Dataset items:
══════
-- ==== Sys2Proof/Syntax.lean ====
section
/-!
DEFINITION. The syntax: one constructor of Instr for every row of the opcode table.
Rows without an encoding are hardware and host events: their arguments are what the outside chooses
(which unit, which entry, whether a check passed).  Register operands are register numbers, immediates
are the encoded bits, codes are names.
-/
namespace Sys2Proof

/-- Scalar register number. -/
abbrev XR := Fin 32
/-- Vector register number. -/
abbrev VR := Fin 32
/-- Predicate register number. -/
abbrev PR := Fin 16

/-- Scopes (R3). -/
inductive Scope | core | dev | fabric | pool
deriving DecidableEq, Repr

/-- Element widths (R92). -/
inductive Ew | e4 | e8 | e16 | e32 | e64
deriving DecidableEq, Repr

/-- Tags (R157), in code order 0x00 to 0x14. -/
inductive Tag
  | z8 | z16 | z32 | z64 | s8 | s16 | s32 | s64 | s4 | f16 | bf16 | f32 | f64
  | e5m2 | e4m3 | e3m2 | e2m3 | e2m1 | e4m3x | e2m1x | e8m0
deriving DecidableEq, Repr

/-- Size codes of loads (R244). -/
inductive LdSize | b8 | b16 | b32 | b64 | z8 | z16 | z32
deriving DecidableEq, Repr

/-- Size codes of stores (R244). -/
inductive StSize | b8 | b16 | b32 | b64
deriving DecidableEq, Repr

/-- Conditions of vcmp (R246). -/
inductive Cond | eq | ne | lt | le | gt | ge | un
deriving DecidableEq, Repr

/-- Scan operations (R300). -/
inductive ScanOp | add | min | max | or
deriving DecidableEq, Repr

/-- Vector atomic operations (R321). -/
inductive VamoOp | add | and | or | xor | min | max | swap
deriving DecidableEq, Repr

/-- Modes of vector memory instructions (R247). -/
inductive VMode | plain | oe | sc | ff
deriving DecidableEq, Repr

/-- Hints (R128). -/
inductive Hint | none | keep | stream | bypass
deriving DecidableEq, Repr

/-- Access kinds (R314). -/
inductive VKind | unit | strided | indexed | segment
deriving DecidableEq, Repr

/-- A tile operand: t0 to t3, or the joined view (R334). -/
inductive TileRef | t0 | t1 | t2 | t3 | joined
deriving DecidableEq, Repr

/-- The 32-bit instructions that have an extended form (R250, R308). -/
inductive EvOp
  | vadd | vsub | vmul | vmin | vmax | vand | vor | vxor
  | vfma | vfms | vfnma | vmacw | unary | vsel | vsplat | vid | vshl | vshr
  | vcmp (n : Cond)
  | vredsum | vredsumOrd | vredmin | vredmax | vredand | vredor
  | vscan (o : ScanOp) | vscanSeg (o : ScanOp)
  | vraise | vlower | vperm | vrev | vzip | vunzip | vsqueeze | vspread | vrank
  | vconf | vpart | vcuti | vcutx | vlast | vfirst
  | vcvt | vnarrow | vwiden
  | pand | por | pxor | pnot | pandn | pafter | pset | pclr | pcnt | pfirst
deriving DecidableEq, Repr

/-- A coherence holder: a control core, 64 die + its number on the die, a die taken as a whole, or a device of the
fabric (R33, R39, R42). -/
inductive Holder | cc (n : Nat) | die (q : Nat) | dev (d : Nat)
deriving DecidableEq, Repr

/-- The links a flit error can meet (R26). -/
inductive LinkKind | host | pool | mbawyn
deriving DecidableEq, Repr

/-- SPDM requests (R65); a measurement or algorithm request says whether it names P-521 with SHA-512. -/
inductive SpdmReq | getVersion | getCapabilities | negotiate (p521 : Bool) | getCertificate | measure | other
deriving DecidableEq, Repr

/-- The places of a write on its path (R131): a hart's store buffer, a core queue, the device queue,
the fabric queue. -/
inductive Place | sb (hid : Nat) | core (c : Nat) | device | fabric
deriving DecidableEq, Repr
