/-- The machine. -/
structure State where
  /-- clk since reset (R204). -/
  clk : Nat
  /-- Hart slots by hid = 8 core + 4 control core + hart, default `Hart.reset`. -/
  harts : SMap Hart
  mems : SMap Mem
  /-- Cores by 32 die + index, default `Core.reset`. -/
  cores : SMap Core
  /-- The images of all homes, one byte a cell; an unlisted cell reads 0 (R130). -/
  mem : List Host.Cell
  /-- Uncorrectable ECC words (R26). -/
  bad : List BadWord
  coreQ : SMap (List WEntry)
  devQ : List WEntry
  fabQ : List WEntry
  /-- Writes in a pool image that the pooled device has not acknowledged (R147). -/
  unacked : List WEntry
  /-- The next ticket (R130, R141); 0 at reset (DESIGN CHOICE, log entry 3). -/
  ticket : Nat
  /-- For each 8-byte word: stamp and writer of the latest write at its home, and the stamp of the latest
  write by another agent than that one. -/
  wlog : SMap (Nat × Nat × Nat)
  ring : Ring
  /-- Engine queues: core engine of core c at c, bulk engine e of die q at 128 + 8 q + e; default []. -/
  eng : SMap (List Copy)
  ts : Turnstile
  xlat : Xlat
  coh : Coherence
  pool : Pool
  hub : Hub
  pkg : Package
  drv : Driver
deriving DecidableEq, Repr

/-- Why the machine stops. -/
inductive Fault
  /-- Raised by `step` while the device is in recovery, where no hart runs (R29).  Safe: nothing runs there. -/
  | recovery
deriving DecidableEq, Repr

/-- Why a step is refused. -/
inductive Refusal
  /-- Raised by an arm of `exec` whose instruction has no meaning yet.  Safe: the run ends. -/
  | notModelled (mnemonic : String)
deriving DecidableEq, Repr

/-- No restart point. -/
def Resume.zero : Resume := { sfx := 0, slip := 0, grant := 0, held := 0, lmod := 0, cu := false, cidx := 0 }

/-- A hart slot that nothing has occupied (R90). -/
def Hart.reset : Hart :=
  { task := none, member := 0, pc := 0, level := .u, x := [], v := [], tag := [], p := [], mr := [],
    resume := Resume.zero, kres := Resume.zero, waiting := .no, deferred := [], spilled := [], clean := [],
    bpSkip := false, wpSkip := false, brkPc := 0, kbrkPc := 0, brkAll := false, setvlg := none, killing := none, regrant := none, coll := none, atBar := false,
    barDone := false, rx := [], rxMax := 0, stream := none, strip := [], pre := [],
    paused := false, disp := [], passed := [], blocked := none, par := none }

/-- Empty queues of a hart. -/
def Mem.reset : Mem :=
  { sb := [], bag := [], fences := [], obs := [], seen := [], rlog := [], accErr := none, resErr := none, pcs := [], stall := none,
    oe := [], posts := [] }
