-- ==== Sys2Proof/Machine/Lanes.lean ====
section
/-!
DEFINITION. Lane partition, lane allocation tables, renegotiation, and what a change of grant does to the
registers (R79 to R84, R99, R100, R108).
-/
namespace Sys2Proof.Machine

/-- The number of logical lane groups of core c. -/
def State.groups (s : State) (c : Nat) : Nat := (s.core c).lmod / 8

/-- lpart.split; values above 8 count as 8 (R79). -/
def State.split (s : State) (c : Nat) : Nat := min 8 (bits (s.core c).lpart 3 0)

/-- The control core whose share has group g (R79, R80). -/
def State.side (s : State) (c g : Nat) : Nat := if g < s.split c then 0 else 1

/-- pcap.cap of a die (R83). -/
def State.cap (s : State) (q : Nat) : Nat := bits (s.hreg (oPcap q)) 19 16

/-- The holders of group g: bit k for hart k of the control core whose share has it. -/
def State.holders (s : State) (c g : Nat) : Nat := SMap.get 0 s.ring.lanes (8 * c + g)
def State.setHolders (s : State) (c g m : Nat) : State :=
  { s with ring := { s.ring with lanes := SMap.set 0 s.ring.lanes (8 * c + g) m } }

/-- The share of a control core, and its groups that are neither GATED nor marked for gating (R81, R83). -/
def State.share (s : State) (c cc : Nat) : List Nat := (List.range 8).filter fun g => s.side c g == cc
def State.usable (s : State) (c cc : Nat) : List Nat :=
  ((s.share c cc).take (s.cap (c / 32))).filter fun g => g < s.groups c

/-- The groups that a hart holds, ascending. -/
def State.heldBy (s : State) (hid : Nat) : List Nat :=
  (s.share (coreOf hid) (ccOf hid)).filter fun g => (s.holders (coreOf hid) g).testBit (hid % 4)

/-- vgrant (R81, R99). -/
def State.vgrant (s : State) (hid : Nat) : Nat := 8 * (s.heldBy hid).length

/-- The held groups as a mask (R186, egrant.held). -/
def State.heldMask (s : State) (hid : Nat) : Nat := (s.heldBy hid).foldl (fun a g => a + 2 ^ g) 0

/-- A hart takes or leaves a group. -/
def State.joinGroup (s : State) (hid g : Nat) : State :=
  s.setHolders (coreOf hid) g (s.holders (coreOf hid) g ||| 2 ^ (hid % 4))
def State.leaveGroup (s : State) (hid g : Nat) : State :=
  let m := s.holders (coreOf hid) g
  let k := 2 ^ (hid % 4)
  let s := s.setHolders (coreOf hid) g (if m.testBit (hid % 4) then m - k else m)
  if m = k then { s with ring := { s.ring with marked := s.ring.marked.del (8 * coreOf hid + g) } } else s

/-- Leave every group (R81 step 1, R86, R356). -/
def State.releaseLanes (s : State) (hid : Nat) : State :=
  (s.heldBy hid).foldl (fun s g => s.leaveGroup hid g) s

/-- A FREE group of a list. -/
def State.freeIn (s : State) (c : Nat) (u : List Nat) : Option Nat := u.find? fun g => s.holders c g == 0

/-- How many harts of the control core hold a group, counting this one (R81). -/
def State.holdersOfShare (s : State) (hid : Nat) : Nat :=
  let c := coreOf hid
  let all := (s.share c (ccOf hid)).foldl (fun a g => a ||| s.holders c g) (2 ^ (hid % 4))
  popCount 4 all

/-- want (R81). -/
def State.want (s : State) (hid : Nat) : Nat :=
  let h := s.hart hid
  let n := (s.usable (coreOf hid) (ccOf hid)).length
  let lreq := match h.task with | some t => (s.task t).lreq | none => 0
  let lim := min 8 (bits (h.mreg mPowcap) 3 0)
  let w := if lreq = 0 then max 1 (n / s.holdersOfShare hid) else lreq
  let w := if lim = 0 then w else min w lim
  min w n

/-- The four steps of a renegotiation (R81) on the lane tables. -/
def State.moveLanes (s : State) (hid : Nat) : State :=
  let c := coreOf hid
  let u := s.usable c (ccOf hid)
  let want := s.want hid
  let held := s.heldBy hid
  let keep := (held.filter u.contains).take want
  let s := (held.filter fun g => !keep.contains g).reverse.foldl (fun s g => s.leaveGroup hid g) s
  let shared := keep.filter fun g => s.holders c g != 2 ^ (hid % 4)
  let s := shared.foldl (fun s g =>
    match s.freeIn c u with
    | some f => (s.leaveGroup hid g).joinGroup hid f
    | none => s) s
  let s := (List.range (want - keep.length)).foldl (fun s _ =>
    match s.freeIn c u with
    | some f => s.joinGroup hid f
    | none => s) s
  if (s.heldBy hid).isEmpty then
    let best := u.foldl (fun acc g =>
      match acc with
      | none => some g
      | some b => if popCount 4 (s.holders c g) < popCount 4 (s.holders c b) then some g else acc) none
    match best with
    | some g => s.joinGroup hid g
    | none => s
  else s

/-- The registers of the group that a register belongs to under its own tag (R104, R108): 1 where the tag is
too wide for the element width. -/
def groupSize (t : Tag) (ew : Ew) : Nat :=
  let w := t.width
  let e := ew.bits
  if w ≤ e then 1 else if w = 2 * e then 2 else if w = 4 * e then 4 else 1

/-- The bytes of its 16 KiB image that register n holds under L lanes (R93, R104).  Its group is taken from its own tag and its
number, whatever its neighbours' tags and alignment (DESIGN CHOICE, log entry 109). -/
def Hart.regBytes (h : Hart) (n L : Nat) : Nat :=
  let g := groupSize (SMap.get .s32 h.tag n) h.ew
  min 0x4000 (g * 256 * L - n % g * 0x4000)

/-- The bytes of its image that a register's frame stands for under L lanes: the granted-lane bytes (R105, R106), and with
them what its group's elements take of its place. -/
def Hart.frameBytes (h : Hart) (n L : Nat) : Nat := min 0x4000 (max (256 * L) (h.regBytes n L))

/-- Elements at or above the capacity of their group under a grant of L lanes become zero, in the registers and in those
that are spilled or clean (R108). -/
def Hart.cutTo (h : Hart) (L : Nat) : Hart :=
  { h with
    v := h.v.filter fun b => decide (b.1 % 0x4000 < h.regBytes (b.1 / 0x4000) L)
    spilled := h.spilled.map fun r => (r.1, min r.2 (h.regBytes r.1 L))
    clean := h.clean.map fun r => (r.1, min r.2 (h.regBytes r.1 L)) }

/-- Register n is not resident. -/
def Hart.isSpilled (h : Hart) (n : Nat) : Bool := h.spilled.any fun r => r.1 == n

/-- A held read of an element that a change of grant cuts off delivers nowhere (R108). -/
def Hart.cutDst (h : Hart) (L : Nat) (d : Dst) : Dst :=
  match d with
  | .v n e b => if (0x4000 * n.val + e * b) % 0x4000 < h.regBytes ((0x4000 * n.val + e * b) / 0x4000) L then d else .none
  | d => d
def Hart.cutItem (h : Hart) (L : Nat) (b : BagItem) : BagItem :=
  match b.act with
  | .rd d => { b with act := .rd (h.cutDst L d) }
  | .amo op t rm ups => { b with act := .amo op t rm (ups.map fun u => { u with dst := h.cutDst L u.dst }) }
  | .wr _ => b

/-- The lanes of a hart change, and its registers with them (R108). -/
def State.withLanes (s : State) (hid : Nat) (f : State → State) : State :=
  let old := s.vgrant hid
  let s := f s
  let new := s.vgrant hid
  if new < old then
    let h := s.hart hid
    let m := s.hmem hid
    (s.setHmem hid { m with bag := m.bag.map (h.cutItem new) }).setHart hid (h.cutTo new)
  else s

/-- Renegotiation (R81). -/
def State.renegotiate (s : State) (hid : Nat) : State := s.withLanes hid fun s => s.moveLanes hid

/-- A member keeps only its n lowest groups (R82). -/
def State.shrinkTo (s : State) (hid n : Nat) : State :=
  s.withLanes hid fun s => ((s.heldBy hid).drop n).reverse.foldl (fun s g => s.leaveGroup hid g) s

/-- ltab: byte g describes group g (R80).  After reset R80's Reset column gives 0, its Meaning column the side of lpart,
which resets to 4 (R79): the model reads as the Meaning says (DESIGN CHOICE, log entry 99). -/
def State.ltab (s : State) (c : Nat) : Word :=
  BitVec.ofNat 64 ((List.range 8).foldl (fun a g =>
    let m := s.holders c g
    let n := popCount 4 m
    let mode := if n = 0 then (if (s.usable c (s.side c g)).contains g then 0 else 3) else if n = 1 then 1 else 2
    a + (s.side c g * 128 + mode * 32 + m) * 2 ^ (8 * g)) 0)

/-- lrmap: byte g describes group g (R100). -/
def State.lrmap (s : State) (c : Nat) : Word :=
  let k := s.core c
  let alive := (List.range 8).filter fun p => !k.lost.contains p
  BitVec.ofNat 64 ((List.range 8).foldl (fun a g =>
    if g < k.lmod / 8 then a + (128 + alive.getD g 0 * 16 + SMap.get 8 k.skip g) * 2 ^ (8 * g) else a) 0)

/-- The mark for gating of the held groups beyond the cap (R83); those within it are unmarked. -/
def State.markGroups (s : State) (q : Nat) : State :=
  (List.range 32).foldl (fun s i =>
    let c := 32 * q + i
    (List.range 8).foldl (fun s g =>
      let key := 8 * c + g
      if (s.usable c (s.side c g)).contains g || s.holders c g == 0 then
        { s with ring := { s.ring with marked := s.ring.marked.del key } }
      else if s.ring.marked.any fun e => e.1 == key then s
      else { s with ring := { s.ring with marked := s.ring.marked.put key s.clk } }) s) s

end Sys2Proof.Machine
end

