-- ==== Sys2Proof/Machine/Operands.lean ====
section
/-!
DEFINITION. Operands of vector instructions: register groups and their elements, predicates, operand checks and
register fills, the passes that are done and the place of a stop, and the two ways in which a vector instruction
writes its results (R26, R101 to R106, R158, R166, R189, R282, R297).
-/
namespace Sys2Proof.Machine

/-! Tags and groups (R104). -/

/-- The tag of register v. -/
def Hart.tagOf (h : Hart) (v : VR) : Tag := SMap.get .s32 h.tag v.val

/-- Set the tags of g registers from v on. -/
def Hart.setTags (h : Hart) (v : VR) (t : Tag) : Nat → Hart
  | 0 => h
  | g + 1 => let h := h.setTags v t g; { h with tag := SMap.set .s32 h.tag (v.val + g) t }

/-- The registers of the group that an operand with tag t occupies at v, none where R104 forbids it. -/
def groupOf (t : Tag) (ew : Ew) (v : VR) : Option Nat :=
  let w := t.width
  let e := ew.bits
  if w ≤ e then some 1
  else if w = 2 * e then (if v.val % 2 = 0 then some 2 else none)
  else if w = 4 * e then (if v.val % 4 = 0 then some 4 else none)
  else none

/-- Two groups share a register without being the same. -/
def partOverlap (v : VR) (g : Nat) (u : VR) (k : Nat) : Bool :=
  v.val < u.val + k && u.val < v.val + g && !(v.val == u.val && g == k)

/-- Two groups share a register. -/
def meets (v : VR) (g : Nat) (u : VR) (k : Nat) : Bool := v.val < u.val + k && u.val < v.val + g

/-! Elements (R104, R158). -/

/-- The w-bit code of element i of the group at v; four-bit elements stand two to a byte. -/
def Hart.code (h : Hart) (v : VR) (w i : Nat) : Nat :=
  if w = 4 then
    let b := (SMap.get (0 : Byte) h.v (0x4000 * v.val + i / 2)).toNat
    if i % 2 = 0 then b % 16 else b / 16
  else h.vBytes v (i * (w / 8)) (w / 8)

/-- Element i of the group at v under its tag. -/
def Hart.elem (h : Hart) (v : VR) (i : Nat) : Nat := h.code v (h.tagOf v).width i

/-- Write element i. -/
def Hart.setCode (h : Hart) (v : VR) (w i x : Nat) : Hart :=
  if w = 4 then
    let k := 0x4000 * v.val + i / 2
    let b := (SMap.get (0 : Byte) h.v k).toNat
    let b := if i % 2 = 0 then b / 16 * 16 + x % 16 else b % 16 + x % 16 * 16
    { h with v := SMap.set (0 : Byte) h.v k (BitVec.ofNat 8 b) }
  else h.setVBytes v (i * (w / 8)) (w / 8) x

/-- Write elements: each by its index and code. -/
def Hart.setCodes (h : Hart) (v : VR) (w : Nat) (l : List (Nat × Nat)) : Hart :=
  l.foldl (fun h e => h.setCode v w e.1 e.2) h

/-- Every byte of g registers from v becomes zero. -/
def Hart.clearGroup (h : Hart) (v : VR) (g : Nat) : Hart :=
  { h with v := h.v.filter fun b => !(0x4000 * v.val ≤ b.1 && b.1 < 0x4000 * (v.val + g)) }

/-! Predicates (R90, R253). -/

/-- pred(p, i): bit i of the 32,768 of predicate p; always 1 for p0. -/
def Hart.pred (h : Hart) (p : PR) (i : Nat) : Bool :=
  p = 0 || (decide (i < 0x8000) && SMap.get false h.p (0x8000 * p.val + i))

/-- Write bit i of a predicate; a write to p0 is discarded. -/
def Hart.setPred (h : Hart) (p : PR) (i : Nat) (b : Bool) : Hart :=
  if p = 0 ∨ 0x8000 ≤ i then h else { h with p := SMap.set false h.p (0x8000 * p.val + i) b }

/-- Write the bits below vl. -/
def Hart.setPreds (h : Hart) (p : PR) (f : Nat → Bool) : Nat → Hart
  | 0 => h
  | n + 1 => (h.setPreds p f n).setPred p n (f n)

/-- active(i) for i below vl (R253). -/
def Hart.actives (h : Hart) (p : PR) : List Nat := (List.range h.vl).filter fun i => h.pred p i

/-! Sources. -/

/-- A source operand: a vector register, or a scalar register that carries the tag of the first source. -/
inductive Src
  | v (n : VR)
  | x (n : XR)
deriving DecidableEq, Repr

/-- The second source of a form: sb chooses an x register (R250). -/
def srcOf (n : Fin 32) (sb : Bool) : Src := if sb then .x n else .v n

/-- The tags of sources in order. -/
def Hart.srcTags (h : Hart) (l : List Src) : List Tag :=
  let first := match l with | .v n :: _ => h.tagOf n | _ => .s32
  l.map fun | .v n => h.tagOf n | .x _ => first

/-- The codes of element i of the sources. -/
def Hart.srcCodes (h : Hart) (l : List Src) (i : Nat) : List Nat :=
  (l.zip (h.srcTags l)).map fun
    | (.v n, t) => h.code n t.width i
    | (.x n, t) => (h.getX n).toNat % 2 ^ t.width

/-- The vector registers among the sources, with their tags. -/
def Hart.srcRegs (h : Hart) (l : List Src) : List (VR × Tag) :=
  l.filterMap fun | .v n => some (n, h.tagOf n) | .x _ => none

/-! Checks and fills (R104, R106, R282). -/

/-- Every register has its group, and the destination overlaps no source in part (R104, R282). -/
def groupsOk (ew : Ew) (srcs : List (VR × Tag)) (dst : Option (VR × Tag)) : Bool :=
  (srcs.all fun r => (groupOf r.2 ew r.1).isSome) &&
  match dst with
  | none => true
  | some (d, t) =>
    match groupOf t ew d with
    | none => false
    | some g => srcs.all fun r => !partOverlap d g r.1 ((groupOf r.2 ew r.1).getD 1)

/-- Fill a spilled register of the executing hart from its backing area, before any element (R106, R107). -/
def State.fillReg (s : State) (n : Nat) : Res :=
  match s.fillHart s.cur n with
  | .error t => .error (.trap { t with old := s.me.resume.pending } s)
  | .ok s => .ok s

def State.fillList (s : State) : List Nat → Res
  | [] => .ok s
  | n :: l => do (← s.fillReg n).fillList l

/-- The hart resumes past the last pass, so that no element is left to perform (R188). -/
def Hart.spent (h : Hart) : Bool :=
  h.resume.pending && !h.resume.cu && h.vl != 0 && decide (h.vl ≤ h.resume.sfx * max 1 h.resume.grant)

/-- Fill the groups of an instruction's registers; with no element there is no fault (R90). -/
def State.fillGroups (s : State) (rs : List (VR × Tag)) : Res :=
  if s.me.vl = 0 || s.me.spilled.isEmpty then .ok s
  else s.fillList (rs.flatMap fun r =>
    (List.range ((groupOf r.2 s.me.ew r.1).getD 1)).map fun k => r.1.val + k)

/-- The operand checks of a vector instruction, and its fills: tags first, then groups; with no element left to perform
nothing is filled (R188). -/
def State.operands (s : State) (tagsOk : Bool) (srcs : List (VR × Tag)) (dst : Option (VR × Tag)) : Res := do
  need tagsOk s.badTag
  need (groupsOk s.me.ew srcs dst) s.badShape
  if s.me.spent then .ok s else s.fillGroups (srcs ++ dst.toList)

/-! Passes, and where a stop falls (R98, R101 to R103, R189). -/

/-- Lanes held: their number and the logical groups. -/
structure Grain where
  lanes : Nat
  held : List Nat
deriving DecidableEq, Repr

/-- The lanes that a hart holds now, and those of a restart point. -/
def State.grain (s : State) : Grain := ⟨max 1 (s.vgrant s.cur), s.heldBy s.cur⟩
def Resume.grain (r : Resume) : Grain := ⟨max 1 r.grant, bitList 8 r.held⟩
══════
→ **THE TASK**
Line count for "lrmap": count the lines in the records above that hold this word, and give only the number.

→ **SOLUTION TO THE PROBLEM**
2